**** Task material ****
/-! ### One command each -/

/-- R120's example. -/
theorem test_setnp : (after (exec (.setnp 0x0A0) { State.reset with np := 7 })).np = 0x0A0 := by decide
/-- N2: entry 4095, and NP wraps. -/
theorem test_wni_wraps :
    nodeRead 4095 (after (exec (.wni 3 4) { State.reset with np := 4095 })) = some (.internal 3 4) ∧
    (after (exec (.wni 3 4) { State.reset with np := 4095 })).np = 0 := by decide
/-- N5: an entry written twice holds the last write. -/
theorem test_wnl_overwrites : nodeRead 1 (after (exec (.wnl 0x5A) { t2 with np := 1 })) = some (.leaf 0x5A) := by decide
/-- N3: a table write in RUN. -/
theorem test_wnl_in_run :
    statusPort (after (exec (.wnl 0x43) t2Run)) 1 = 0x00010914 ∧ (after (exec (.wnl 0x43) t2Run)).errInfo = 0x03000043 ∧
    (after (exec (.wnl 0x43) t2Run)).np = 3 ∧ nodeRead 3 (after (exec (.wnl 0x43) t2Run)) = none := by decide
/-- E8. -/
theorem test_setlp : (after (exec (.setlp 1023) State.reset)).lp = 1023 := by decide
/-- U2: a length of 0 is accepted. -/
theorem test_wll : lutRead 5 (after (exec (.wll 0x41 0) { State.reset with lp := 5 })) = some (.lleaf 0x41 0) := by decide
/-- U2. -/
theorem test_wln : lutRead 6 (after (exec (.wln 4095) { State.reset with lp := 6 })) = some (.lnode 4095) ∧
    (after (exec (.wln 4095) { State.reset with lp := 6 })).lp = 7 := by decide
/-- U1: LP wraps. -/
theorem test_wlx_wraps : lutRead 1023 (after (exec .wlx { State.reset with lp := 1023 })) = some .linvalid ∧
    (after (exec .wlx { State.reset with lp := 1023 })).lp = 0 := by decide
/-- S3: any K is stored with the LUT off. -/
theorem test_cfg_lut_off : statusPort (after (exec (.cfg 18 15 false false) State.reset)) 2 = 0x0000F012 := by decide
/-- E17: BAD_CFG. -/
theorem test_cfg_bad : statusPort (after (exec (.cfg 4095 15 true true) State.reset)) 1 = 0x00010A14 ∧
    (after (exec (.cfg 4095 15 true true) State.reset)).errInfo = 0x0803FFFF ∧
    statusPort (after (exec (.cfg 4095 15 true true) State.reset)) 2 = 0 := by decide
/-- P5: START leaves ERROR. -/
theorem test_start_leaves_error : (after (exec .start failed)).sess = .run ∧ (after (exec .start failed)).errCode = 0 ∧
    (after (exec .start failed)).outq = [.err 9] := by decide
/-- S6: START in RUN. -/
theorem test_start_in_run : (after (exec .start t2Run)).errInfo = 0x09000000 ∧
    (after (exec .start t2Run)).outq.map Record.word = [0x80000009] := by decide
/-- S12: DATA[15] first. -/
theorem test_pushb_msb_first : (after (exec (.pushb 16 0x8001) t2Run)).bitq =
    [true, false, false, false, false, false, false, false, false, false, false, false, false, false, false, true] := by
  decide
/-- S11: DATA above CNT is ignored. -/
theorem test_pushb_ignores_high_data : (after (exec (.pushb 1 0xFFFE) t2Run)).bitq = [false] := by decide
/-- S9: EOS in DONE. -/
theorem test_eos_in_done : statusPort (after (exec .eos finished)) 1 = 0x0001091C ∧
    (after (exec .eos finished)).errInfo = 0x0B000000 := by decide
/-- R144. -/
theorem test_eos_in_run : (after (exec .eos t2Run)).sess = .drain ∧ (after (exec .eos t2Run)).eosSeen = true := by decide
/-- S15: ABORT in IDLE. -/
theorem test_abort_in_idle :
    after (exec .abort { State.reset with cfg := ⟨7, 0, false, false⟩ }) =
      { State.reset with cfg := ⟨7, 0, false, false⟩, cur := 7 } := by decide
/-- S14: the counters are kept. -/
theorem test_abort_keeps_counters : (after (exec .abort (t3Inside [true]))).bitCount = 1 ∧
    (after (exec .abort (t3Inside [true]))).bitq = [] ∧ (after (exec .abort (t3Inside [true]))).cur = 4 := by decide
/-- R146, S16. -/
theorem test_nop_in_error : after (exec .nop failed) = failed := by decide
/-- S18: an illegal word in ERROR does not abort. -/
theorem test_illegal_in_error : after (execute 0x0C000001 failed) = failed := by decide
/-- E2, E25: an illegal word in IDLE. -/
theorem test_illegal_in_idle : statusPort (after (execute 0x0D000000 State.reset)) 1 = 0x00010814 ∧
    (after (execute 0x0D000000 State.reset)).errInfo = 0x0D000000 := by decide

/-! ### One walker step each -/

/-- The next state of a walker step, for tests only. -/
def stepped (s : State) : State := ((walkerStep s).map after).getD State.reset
****
_Task directions_
Please copy each record shown above exactly.

_Answer area_
/-! ### One command each -/

/-- R120's example. -/
theorem test_setnp : (after (exec (.setnp 0x0A0) { State.reset with np := 7 })).np = 0x0A0 := by decide
/-- N2: entry 4095, and NP wraps. -/
theorem test_wni_wraps :
    nodeRead 4095 (after (exec (.wni 3 4) { State.reset with np := 4095 })) = some (.internal 3 4) ∧
    (after (exec (.wni 3 4) { State.reset with np := 4095 })).np = 0 := by decide
/-- N5: an entry written twice holds the last write. -/
theorem test_wnl_overwrites : nodeRead 1 (after (exec (.wnl 0x5A) { t2 with np := 1 })) = some (.leaf 0x5A) := by decide
/-- N3: a table write in RUN. -/
theorem test_wnl_in_run :
    statusPort (after (exec (.wnl 0x43) t2Run)) 1 = 0x00010914 ∧ (after (exec (.wnl 0x43) t2Run)).errInfo = 0x03000043 ∧
    (after (exec (.wnl 0x43) t2Run)).np = 3 ∧ nodeRead 3 (after (exec (.wnl 0x43) t2Run)) = none := by decide
/-- E8. -/
theorem test_setlp : (after (exec (.setlp 1023) State.reset)).lp = 1023 := by decide
/-- U2: a length of 0 is accepted. -/
theorem test_wll : lutRead 5 (after (exec (.wll 0x41 0) { State.reset with lp := 5 })) = some (.lleaf 0x41 0) := by decide
/-- U2. -/
theorem test_wln : lutRead 6 (after (exec (.wln 4095) { State.reset with lp := 6 })) = some (.lnode 4095) ∧
    (after (exec (.wln 4095) { State.reset with lp := 6 })).lp = 7 := by decide
/-- U1: LP wraps. -/
theorem test_wlx_wraps : lutRead 1023 (after (exec .wlx { State.reset with lp := 1023 })) = some .linvalid ∧
    (after (exec .wlx { State.reset with lp := 1023 })).lp = 0 := by decide
/-- S3: any K is stored with the LUT off. -/
theorem test_cfg_lut_off : statusPort (after (exec (.cfg 18 15 false false) State.reset)) 2 = 0x0000F012 := by decide
/-- E17: BAD_CFG. -/
theorem test_cfg_bad : statusPort (after (exec (.cfg 4095 15 true true) State.reset)) 1 = 0x00010A14 ∧
    (after (exec (.cfg 4095 15 true true) State.reset)).errInfo = 0x0803FFFF ∧
    statusPort (after (exec (.cfg 4095 15 true true) State.reset)) 2 = 0 := by decide
/-- P5: START leaves ERROR. -/
theorem test_start_leaves_error : (after (exec .start failed)).sess = .run ∧ (after (exec .start failed)).errCode = 0 ∧
    (after (exec .start failed)).outq = [.err 9] := by decide
/-- S6: START in RUN. -/
theorem test_start_in_run : (after (exec .start t2Run)).errInfo = 0x09000000 ∧
    (after (exec .start t2Run)).outq.map Record.word = [0x80000009] := by decide
/-- S12: DATA[15] first. -/
theorem test_pushb_msb_first : (after (exec (.pushb 16 0x8001) t2Run)).bitq =
    [true, false, false, false, false, false, false, false, false, false, false, false, false, false, false, true] := by
  decide
/-- S11: DATA above CNT is ignored. -/
theorem test_pushb_ignores_high_data : (after (exec (.pushb 1 0xFFFE) t2Run)).bitq = [false] := by decide
/-- S9: EOS in DONE. -/
theorem test_eos_in_done : statusPort (after (exec .eos finished)) 1 = 0x0001091C ∧
    (after (exec .eos finished)).errInfo = 0x0B000000 := by decide
/-- R144. -/
theorem test_eos_in_run : (after (exec .eos t2Run)).sess = .drain ∧ (after (exec .eos t2Run)).eosSeen = true := by decide
/-- S15: ABORT in IDLE. -/
theorem test_abort_in_idle :
    after (exec .abort { State.reset with cfg := ⟨7, 0, false, false⟩ }) =
      { State.reset with cfg := ⟨7, 0, false, false⟩, cur := 7 } := by decide
/-- S14: the counters are kept. -/
theorem test_abort_keeps_counters : (after (exec .abort (t3Inside [true]))).bitCount = 1 ∧
    (after (exec .abort (t3Inside [true]))).bitq = [] ∧ (after (exec .abort (t3Inside [true]))).cur = 4 := by decide
/-- R146, S16. -/
theorem test_nop_in_error : after (exec .nop failed) = failed := by decide
/-- S18: an illegal word in ERROR does not abort. -/
theorem test_illegal_in_error : after (execute 0x0C000001 failed) = failed := by decide
/-- E2, E25: an illegal word in IDLE. -/
theorem test_illegal_in_idle : statusPort (after (execute 0x0D000000 State.reset)) 1 = 0x00010814 ∧
    (after (execute 0x0D000000 State.reset)).errInfo = 0x0D000000 := by decide

/-! ### One walker step each -/

/-- The next state of a walker step, for tests only. -/
def stepped (s : State) : State := ((walkerStep s).map after).getD State.reset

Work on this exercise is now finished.